Imagenes de Fantasía

Catalina llegó a una etapa de su vida en la que se sintió una cebolla. Siempre decía que capas y más capas encerraron a su corazón, el que quedó en el centro de una estructura potente, con personalidad e identidad totalmente definida para el exterior. Cierto día, muy apesadumbrada y vaya a saber por qué circunstancia se hizo esta pregunta ¿qué nombre llevará mi tumba?
Ella escuchó decir muchas veces que el ser humano está apto para desempeñar todos los roles de los que sea capaz, y sólo entonces es considerado como una persona completa.
En este juego de los roles que se deben desplegar en la vida para poder subsistir, a veces necesitó aferrarse sólo a uno para poder hacer frente a lo que se esperaba de ella. Fue muy buena alumna, la eligieron mejor compañera en la escuela secundaria, tuvo un novio por vez, salvo en una inolvidable excepción, se casó por Iglesia, tuvo hijos, una profesión que le permitió vivir holgadamente, fue una hija excepcional, según lo dijeron sus padres, una esposa modelo, palabras de su marido, una madre inigualable, dicho por sus hijos, en fin, alguien de quien se puede hablar sin vergüenza y a la vez con mucho orgullo.
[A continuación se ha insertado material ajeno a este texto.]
/-- Learned values and charge state of one cell (chapters 06 and 07). Charges in uC, resistances in nOhm. -/
structure Cell where
  /-- 64 | R162 06_charge_estimation.md | DC1 | charge q. -/
  q : Int := 0
  /-- 64 | R162 06_charge_estimation.md | spec (0) | cumulative bleed offset b. -/
  b : Int := 0
  /-- 64 | R162 06_charge_estimation.md | DC1 | string charge at the last update, q_last. -/
  qLast : Int := 0
  /-- 64 | R220, R224 07_impedance_capacity.md | spec (est.cap.nominal, 314 Ah) | capacity C_c. -/
  cap : Int := 1130400000000
  /-- real | R163 06_charge_estimation.md | spec (est.sigma_max + 0.01 % when lost) | uncertainty, % of SOC. -/
  sigma : Rat := 501/100
  /-- 1 | R167 06_charge_estimation.md | spec | SOC Invalid (Recovery). -/
  socInvalid : Bool := false
  /-- frames | R157, R192 06_charge_estimation.md | spec | consecutive updates missed. -/
  missed : Nat := 0
  /-- ns, ns, % | R157 06_charge_estimation.md | spec | interval time, bleed time and uncertainty terms of the updates missed. -/
  owed : Nat × Nat × Rat := (0, 0, 0)
  /-- 16 | R162 06_charge_estimation.md | spec (none: 0) | last valid primary voltage, 100 uV. -/
  vLast : Nat := 0
  /-- 64 | Table 6-6 06_charge_estimation.md | spec (0) | shortfall recorded at an endpoint anchor. -/
  shortfall : Int := 0
  /-- 64 | R185, R186 06_charge_estimation.md | spec | count overrun recorded at an anchor. -/
  overrun : Int := 0
  /-- 1,1 | Table 6-6 06_charge_estimation.md | spec | below empty, above full. -/
  under : Bool := false
  above : Bool := false
  /-- item | R117, R118, R140, R144, R148 05_foragers_and_cells.md | spec (Invalid) | cell voltage, 100 uV. -/
  v : Item := {}
  /-- item | R179 06_charge_estimation.md | spec (Invalid) | compensated voltage, mV. -/
  vc : Option (Rat × Quality) := none
  /-- item | R169, R170 06_charge_estimation.md | spec (Invalid) | predicted rest OCV in mV, and OCV slope. -/
  ocv : Option (Rat × Rat × Nat) := none
  /-- 8 | R192 06_charge_estimation.md | spec (0 none since Start) | last anchor kind. -/
  anchor : Nat := 0
  /-- 64 | R192 06_charge_estimation.md | spec | frame of the last anchor. -/
  anchorAt : Nat := 0
  /-- fit | R169 06_charge_estimation.md | spec (empty) | samples of the fit of the running rest: rest time in frames, voltage in mV. -/
  fit : List (Nat × Rat) := []
  /-- 16 | R169 06_charge_estimation.md | spec (none) | temperature of the first frame in the fit, 0.1 degC. -/
  fitT : Option Int := none
  /-- 1 | R169, R172 06_charge_estimation.md | spec | a fit of this rest has been accepted. -/
  fitDone : Bool := false
  /-- 16 | R169 06_charge_estimation.md | spec (0) | times the fit of this rest has been solved. -/
  fitTries : Nat := 0
  /-- 1 | R174 06_charge_estimation.md | spec | est.rest.t_full has passed in this rest. -/
  fullTried : Bool := false
  /-- 32 | R210 07_impedance_capacity.md | spec (imp.r.default) | R_ref. -/
  rRef : Rat := 300000
  /-- 32 | R210 07_impedance_capacity.md | spec (0) | r_first. -/
  rFirst : Rat := 0
  /-- 32 | R211 07_impedance_capacity.md | spec (0) | R_hi_ref. -/
  rHi : Rat := 0
  /-- 16 | R211, R220 07_impedance_capacity.md | spec (0) | t_hi_ref, degC; stored in 0.1 degC. -/
  tHi : Rat := 0
  /-- 32 | R213, R220 07_impedance_capacity.md | spec (0) | operating seconds at the last R_ref update. -/
  rTime : Nat := 0
  /-- 16 | R213 07_impedance_capacity.md | spec (0) | resistance trend, 0.01 % per 1,000 h. -/
  trend : Rat := 0
  /-- 8 | R220 07_impedance_capacity.md | spec (0) | capacity updates. -/
  capN : Nat := 0
  /-- 8 | R220 07_impedance_capacity.md | spec (0) | resistance updates. -/
  impN : Nat := 0
  /-- 1 | R220 07_impedance_capacity.md | spec (0) | r_valid, t_valid, cap_valid. -/
  rValid : Bool := false
  tValid : Bool := false
  capValid : Bool := false
  /-- 3 x 2 x 16 | R202, R228 07_impedance_capacity.md | spec (Invalid) | impedance of tones 0, 1, 2 in Ohm (re, im), and its sample frame. -/
  z : Option (List (Rat × Rat) × Nat) := none
  /-- 16 | R212 07_impedance_capacity.md | spec (Invalid) | internal temperature in degC and the frame of the survey that gave it. -/
  tInt : Option (Rat × Nat) := none
  /-- 64 | R217 07_impedance_capacity.md | spec (0) | charge counted out since the full anchor. -/
  qRem : Int := 0
  /-- real | R217 07_impedance_capacity.md | spec (none) | SOC read at the full anchor. -/
  sTop : Option Rat := none
  /-- 16 x 2 | R217 07_impedance_capacity.md | spec (none) | lowest and highest temperature since the full anchor, 0.1 degC; none once one was not Good. -/
  tSpan : Option (Int × Int) := none
  /-- 64 | R63, R228 07_impedance_capacity.md | spec (none) | frame of the survey that last updated R_ref, and the capacity. -/
  rAt : Option Nat := none
  capAt : Option Nat := none
  /-- 64 | R226 07_impedance_capacity.md | spec (none) | cells replaced: q waits for the first Good voltage from this frame on. -/
  fresh : Option Nat := none
  deriving DecidableEq, Repr

/-- Cause or state of a string's regime (R164). -/
inductive Regime where
  | tracking | countStart | countSurvey | countRecovery
  deriving DecidableEq, Repr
Pero un día se cansó, y sin querer hacerse un planteo existencial, ni ponerse en el plano de mártir, que es así como los que se dicen expertos rotulan a las mujeres madres de familia cuando presentan alguna queja, se dispuso a hacer una prieta síntesis de lo que le hubiese gustado ser, porque ella decía que, era necesario despejar el “querer” del “poder”, ya que lamentablemente en esta vida, la mayoría no hace lo que quiere sino simplemente lo que puede.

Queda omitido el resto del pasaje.